– Теперь вам все стало понятнее, не так ли? Вся панорама здешней жизни? Вся эта странная жизнь пришельцев, их одиночество, их меланхолия! Чужие птицы и цветы, чужие реки и чужие лица. Как высадиться на другой планете. Но, знаете ли, – это, пожалуй, главное – и на другой планете можно устроить неплохую жизнь, даже прекрасную, поверьте, если обрести тут друга. Близкую, чуткую, созвучно видящую, слышащую душу! Сегодня здесь для меня, как для большинства подобных, пустынный ад, но для двоих и здешний край мог бы стать настоящим земным раем. Это ведь не бред, это возможно?

Остановившись, он взял руку девушки. В полутьме овал ее лица нежно светился расцветающим бутоном, но уже по касанию пальцев он вдруг понял, что она ни словечка не услышала. Стоило разглагольствовать! И что? Не лучше ли произнести только «будьте моей женой»? И впереди целая жизнь для долгих душевных разговоров! Он мягко потянул ее, заставив встать.

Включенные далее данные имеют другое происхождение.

/-- The instruction that an opcode of format S names (R303, R304). -/
def decodeS (opc : BitVec 8) (o : SFmt) : Option Instr :=
  match opc.toNat with
  | 0 => some (.nop o)
  | 1 => some (.add o)
  | 2 => some (.sub o)
  | 3 => some (.addi o)
  | 4 => some (.mul o)
  | 5 => some (.mulh o)
  | 6 => some (.mulhu o)
  | 7 => some (.div o)
  | 8 => some (.divu o)
  | 9 => some (.rem o)
  | 10 => some (.remu o)
  | 11 => some (.and o)
  | 12 => some (.or o)
  | 13 => some (.xor o)
  | 14 => some (.andn o)
  | 15 => some (.andi o)
  | 16 => some (.ori o)
  | 17 => some (.xori o)
  | 18 => some (.shl o)
  | 19 => some (.shr o)
  | 20 => some (.sra o)
  | 21 => some (.shli o)
  | 22 => some (.shri o)
  | 23 => some (.srai o)
  | 24 => some (.rotl o)
  | 25 => some (.clz o)
  | 26 => some (.ctz o)
  | 27 => some (.popc o)
  | 28 => some (.min o)
  | 29 => some (.max o)
  | 30 => some (.minu o)
  | 31 => some (.maxu o)
  | 32 => some (.slt o)
  | 33 => some (.sltu o)
  | 34 => some (.seq o)
  | 35 => some (.slti o)
  | 36 => some (.sel o)
  | 37 => some (.movi o)
  | 38 => some (.lih o)
  | 39 => some (.extu o)
  | 40 => some (.exts o)
  | 41 => some (.ins o)
  | 42 => some (.brev o)
  | 43 => some (.bswap o)
  | 64 => some (.ldb o)
  | 65 => some (.ldbu o)
  | 66 => some (.ldh o)
  | 67 => some (.ldhu o)
  | 68 => some (.ldw o)
  | 69 => some (.ldwu o)
  | 70 => some (.ldd o)
  | 71 => some (.stb o)
  | 72 => some (.sth o)
  | 73 => some (.stw o)
  | 74 => some (.std o)
  | 75 => some (.ldq o)
  | 76 => some (.stq o)
  | 77 => some (.pref o)
  | 78 => some (.cflush o)
  | 79 => some (.cinv o)
  | 80 => some (.aadd o)
  | 81 => some (.aand o)
  | 82 => some (.aor o)
  | 83 => some (.axor o)
  | 84 => some (.amin o)
  | 85 => some (.amax o)
  | 86 => some (.aminu o)
  | 87 => some (.amaxu o)
  | 88 => some (.aswap o)
  | 89 => some (.acas o)
  | 90 => some (.ldaq o)
  | 91 => some (.strel o)
  | 92 => some (.fence o)
  | 93 => some (.sbar o)
  | 94 => some (.sgpost o)
  | 95 => some (.sgwait o)
  | _ => none

/-- The instruction that an opcode of format B names (R303, R304); none also for an unused mode. -/
def decodeB (opc : BitVec 8) (o : BFmt) : Option Instr :=
  match opc.toNat with
  | 48 => some (.br o)
  | 49 => some (.beq o)
  | 50 => some (.bne o)
  | 51 => some (.blt o)
  | 52 => some (.bge o)
  | 53 => some (.bltu o)
  | 54 => some (.bgeu o)
  | 55 => some (.bpt o)
  | 56 => some (.bmk o)
  | 57 => some (.jal o)
  | 58 => some (.jalr o)
  | 59 => some (.loop o)
  | 60 => (match o.off.toNat % 4 with | 0 => some (.pset o) | 1 => some (.psetR o) | 2 => some (.psetNz o) | _ => none)
  | 61 => some (.ret o)
  | 62 => some (.yield o)
  | 63 => some (.waitp o)
  | _ => none

/-- The instruction that an opcode of format V names (R303, R304); none also for an unused mode. -/
def decodeV (opc : BitVec 8) (o : VFmt) : Option Instr :=
  match opc.toNat with
  | 96 => some (.vadd o)
  | 97 => some (.vsub o)
  | 98 => some (.vmul o)
  | 99 => some (.vfma o)
  | 100 => some (.vfms o)
  | 101 => some (.vnfma o)
  | 102 => some (.vabs o)
  | 103 => some (.vneg o)
  | 104 => some (.vmax o)
  | 105 => some (.vmin o)
  | 106 => some (.vdiv o)
  | 107 => some (.vrcp o)
  | 108 => some (.vsqrt o)
  | 109 => some (.vrsq o)
  | 110 => some (.vexp2 o)
  | 111 => some (.vlog2 o)
  | 112 => some (.vscale o)
  | 113 => some (.vcmp o)
  | 114 => some (.vcmpt o)
  | 115 => some (.vcut o)
  | 116 => some (.vsettle o)
  | 117 => some (.vcvt o)
  | 118 => some (.vqnt o)
  | 119 => some (.vdq o)
  | 120 => some (.vsel o)
  | 121 => some (.viadd o)
  | 122 => some (.visub o)
  | 123 => some (.vimul o)
  | 124 => some (.vimin o)
  | 125 => some (.vimax o)
  | 126 => some (.vand o)
  | 127 => some (.vor o)
  | 128 => some (.vxor o)
  | 129 => some (.vshl o)
  | 130 => some (.vshr o)
  | 131 => some (.vsra o)
  | 132 => some (.vmov o)
  | 133 => some (.vbcast o)
  | 134 => some (.vext o)
  | 135 => some (.vins o)
  | 136 => some (.vperm o)
  | 137 => some (.vrot o)
  | 138 => some (.viota o)
  | 139 => some (.vrsum o)
  | 140 => some (.vrmax o)
  | 141 => some (.vrarg o)
  | 142 => some (.vtopk o)
  | 143 => some (.vscan o)
  | 144 => some (.mand o)
  | 145 => some (.mor o)
  | 146 => some (.mxor o)
  | 147 => some (.mnot o)
  | 148 => some (.mpop o)
  | 149 => some (.mfirst o)
  | 150 => some (.mset o)
  | 151 => some (.vld o)
  | 152 => some (.vst o)
  | 153 => some (.vlds o)
  | 154 => some (.vsts o)
  | 155 => some (.vgth o)
  | 156 => some (.vsct o)
  | 157 => some (.vrng o)
  | _ => none

/-- The instruction that an opcode of format M names (R303, R304); none also for an unused mode. -/
def decodeM (opc : BitVec 8) (o : MFmt) : Option Instr :=
  match opc.toNat with
  | 160 => some (.mzero o)
  | 161 => some (.mma o)
  | 162 => some (.mmas o)
  | 163 => some (.mrd o)
  | 164 => some (.mrdq o)
  | 165 => some (.mlda o)
  | 166 => some (.mscl o)
  | 167 => some (.mwait o)
  | _ => none

/-- The instruction that an opcode of format C names (R303, R304); none also for an unused mode. -/
def decodeC (opc : BitVec 8) (o : CFmt) : Option Instr :=
  match opc.toNat with
  | 176 => (match o.f 5 4 with | 0 => some (.apcfgM o) | 1 => some (.apcfgR o) | 2 => some (.apcfgPre o) | _ => none)
  | 177 => some (.apdim o)
  | 178 => some (.apstart o)
  | 179 => some (.apstop o)
  | 180 => some (.appos o)
  | 181 => some (.apseek o)
  | 182 => (match o.f 21 20 with | 0 => some (.qbind o) | 1 => some (.qbindK o) | 2 => some (.qbindU o) | _ => none)
  | 183 => some (.qstat o)
  | 184 => some (.cecpy o)
  | 185 => some (.ce2d o)
  | 186 => some (.cefill o)
  | 187 => some (.cepg o)
  | 188 => some (.cestat o)
  | 189 => some (.ceabt o)
  | 192 => (match o.f 0 0 with | 0 => some (.knew o) | _ => some (.knewC o))
  | 193 => some (.ksend o)
  | 194 => some (.kfwd o)
  | 195 => some (.khdr o)
  | 196 => some (.kset o)
  | 197 => some (.kdrop o)
  | 198 => some (.kmrg o)
  | 199 => some (.ksplit o)
  | 200 => some (.shlk o)
  | 201 => (match o.f 0 0 with | 0 => some (.shrefInc o) | _ => some (.shrefDec o))
  | 202 => some (.shpin o)
  | 203 => some (.shcpy o)
  | 204 => some (.kvapp o)
  | 205 => some (.kvcmt o)
  | 206 => some (.kvrej o)
  | 208 => some (.sctch o)
  | 209 => some (.scld o)
  | 210 => some (.scev o)
  | 211 => some (.scqry o)
  | 212 => some (.spacc o)
  | 213 => some (.spres o)
  | 214 => some (.trpub o)
  | 215 => some (.launch o)
  | 224 => some (.trap o)
  | 225 => some (.eret o)
  | 226 => some (.csrr o)
  | 227 => some (.csrw o)
  | 228 => some (.csrs o)
  | 229 => some (.csrc o)
  | 230 => some (.time o)
  | 231 => some (.waitt o)
  | 232 => some (.bar o)
  | 233 => some (.ctxsv o)
  | 234 => some (.ctxld o)
  | 235 => (match o.f 1 0 with | 0 => some (.tlbiAll o) | 1 => some (.tlbiAsid o) | 2 => some (.tlbiVa o) | _ => some (.tlbiVall o))
  | 236 => some (.cfgld o)
  | 237 => some (.trgld o)
  | 238 => some (.bkpt o)
  | 239 => some (.halt o)
  | _ => none

/-- The instruction a word names before its fields are checked, by the opcode ranges of R304. -/
def rawDecode (w : Word) : Option Instr :=
  let opc := opcOf w
  if opc.toNat < 0x30 then decodeS opc (SFmt.ofWord w)
  else if opc.toNat < 0x40 then decodeB opc (BFmt.ofWord w)
  else if opc.toNat < 0x60 then decodeS opc (SFmt.ofWord w)
  else if opc.toNat < 0xA0 then decodeV opc (VFmt.ofWord w)
  else if opc.toNat < 0xB0 then decodeM opc (MFmt.ofWord w)
  else decodeC opc (CFmt.ofWord w)

/-- The instruction of a word, or why it is none (R305). -/
def decodeWord (w : Word) : Except DecodeError Instr :=
  match rawDecode w with
  | none => .error .unassigned
  | some i => if i.wf then .ok i else .error .malformed

/-- A little-endian number from bytes, the first at the lowest address (R3). -/
def leNat : List Byte → Nat
  | [] => 0
  | b :: bs => b.toNat + 256 * leNat bs

/-- The n bytes of a number, little-endian (R3). -/
def leBytes : Nat → Nat → List Byte
  | 0, _ => []
  | n + 1, v => BitVec.ofNat 8 v :: leBytes n (v / 256)

/-- The instruction stored in the first eight bytes (R292), and the bytes after it. -/
def decode (bs : List Byte) : Except DecodeError (Instr × List Byte) :=
  match decodeWord (BitVec.ofNat 64 (leNat (bs.take 8))) with
  | .ok i => .ok (i, bs.drop 8)
  | .error e => .error e

/-- The host's question (the opcode table's numbering): the instruction whose word is w; bits above nbits are 0. -/
def decodeTableWord (nbits w : Nat) : Option Instr :=
  match decodeWord (BitVec.ofNat 64 (w % 2 ^ nbits)) with
  | .ok i => some i
  | .error _ => none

– Простите, нес тут всякую ахинею.

– Ничего, – тихо пробормотала она, ожидая поцелуя.

– Нет, чушь все это. Кое-что никак не втиснешь в слова. Да еще жаловаться на свои болячки вздумал. Но все это к тому, чтобы сказать, спросить вас, – вы согласны…

– Элизабе-э-эт! – пронзительно задребезжал из клуба капризно хнычущий зов миссис Лакерстин. – Элизабе-э-эт? Где ты?

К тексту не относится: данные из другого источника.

/-- The marks of the granules of a range copied, with an event for a poisoned one (R79, R288). -/
def State.copyMarks (s : State) (src dst : Nat → Nat) (n : Nat) : State :=
  (List.range n).foldl (fun s g =>
    let on := s.poison.contains (src g)
    (if on then s.inform 2 (w64 (dst g)) else s).mark (dst g) on) s

/-- The key of a byte at a VA of the signal box; 0 where it does not translate. -/
def State.boxKey (s : State) (a : Acc) (va : Nat) : Nat :=
  match s.translate s.sys.svptbr true a va with | .ok l => s.home { key := l.page + va % 4096, mt := l.mt } | .error _ => 0

/-- A restore has copied the state into its frame, or its backing VA faults (R79, R116). -/
def State.restored (s : State) (d i : Nat) : State :=
  let e := (s.box d).entry i
  if e.state != .restoring then s else
  let n := (e.size + 1) * 4096
  let va := bits e.back 56 0
  let dst := depotKey d (e.frame % 128) (s.frameOff d e.frame)
  match s.readVa s.sys.svptbr true va n with
  | none =>
    ((((s.modStc d i fun e => { e with state := .evicted, want := false }).inform 13 (w64 (d * 4096 + i))).wakeStc d i 1).serveWant d).settleSct d
  | some bs =>
    let s1 : State := { s with mem := s.mem.put dst bs }
    (((s1.copyMarks (fun g => s.boxKey .read (va + 64 * g) / 64) (fun g => dst / 64 + g) (n / 64)).modStc d i fun e =>
      { e with state := .resident, last := s.sys.time }).wakeStc d i (s.frameAddr d e.frame)).settleSct d

/-- An eviction has copied the frame to the backing VA, or that VA faults (R79, R116). -/
def State.evicted (s : State) (d i : Nat) : State :=
  let e := (s.box d).entry i
  if e.state != .evicting then s else
  let n := (e.size + 1) * 4096
  let va := bits e.back 56 0
  let src := depotKey d (e.frame % 128) (s.frameOff d e.frame)
  match s.writeVa s.sys.svptbr true va (s.mem.bytes src n) with
  | none =>
    let s1 := (s.modStc d i fun e => { e with state := .resident, want := false, freeing := none }).inform 13 (w64 (d * 4096 + i))
    let s2 := match e.freeing with | some w => s1.endRecord d w 8 | none => s1
    ((s2.wakeStc d i (s.frameAddr d e.frame)).serveWant d).settleSct d
  | some s1 =>
    let s2 := s1.copyMarks (fun g => src / 64 + g) (fun g => s1.boxKey .write (va + 64 * g) / 64) (n / 64)
    let s3 := s2.modStc d i fun e => { e with
      state := if e.freeing.isSome then .free else .evicted, evic := stick (e.evic + 1) 0xFFFFFFFF, freeing := none
      want := e.want && e.freeing.isNone }
    let s4 := match e.freeing with | some w => (s3.wakeStc d i 0).endRecord d w 0 | none => s3
    (s4.serveWant d).settleSct d

/-- Whether an entry is silent (R79). -/
def State.silent (s : State) (e : Stc) : Bool :=
  e.holds == 0 && e.idle != 0 && e.state == .resident && e.idle * 1000 ≤ s.sys.time.toNat - e.last.toNat

/-- A write of SYS.STCCFG of a die (R76, R80). The lines of depots whose cache units become frames are written back and dropped
(R226, R227). -/
def State.writeStccfg (s : State) (d : Nat) (v : Word) : State :=
  let old := (s.box d).stccfg
  let nf := bits v 13 8
  if nf == 0 || 32 < nf || 64 < bits v 5 0 + nf || (bit old 28 && bit v 28) then s
  else
    let s0 := s.modBox d fun b => { b with stccfg := v &&& 0x1FFF3F3F }
    let s1 := if bit v 28 then (List.range 128).foldl (fun s n => if 2 * bits v 5 0 < (s.depot d n).cend then s.flushDepot d n else s) s0 else s0
    if bit v 28 && !bit old 28 then 
      let s2 := s1.modBox d fun b => { b with scan := 0 }
      if s2.agenda.any fun p => p.ev == .scanVisit && p.arg == .dieRef { die := d } then s2
      else s2.post 20 .scanVisit (.dieRef { die := d })
    else s1

/-- Word w of an entry as R78 lays it out. -/
def Stc.word (e : Stc) (w : Nat) : Word :=
  match w with
  | 0 => w64 (bits e.back 56 0)
  | 1 => e.last
  | 2 =>
    let st := match e.state with | .free => 0 | .evicted => 1 | .restoring => 2 | .resident => 3 | .evicting => 4
    w64 (st + e.size % 32 * 256 + e.frame % 4096 * 65536 + e.holds % 256 * 2 ^ 32)
  | 3 => w64 (e.idle % 2 ^ 32 + stick e.evic 0xFFFFFFFF * 2 ^ 32)
  | _ => 0

/-! Configuration loads (R87-R90). -/

/-- Whether a trigger slot record is well formed (R88, R89). -/
def trgOk (w0 w1 : Word) : Bool :=
  bits w0 63 54 == 0 && !bit w0 39 && bits w1 63 16 == 0 && (bit w0 17 || (bits w0 19 18 == 0 && bits w0 47 24 == 0))

/-- Whether a split is well formed (R226). -/
def splitOk (w : Word) : Bool :=
  bits w 63 24 == 0 && 1 ≤ bits w 7 0 && bits w 7 0 ≤ bits w 15 8 && bits w 15 8 ≤ bits w 23 16 && bits w 23 16 ≤ 128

Тетушка очевидно вышла в сад и направлялась прямиком к веранде. Флори быстро обнял Элизабет, они торопливо поцеловались.

– Скорей, у нас секунды, отвечайте! Вы будете…

Закончить было не суждено. Внезапно пол под ногами качнулся, накренился морской палубой, Флори свалило и ударило в плечо. И продолжало толкать, швырять и перекатывать, словно под досками ходуном ходила спина громадного слона.

Внезапно разбушевавшийся пол резко замер. Флори сел, ошарашенный, но без особого ущерба. Смутно виднелась распростертая поодаль Элизабет, слышались крики внутри клуба, по лунной дороге промчались, блеснув летевшими гривами, два бирманца, дико вопившие: «Нга Ин! Нга Ин стучит!».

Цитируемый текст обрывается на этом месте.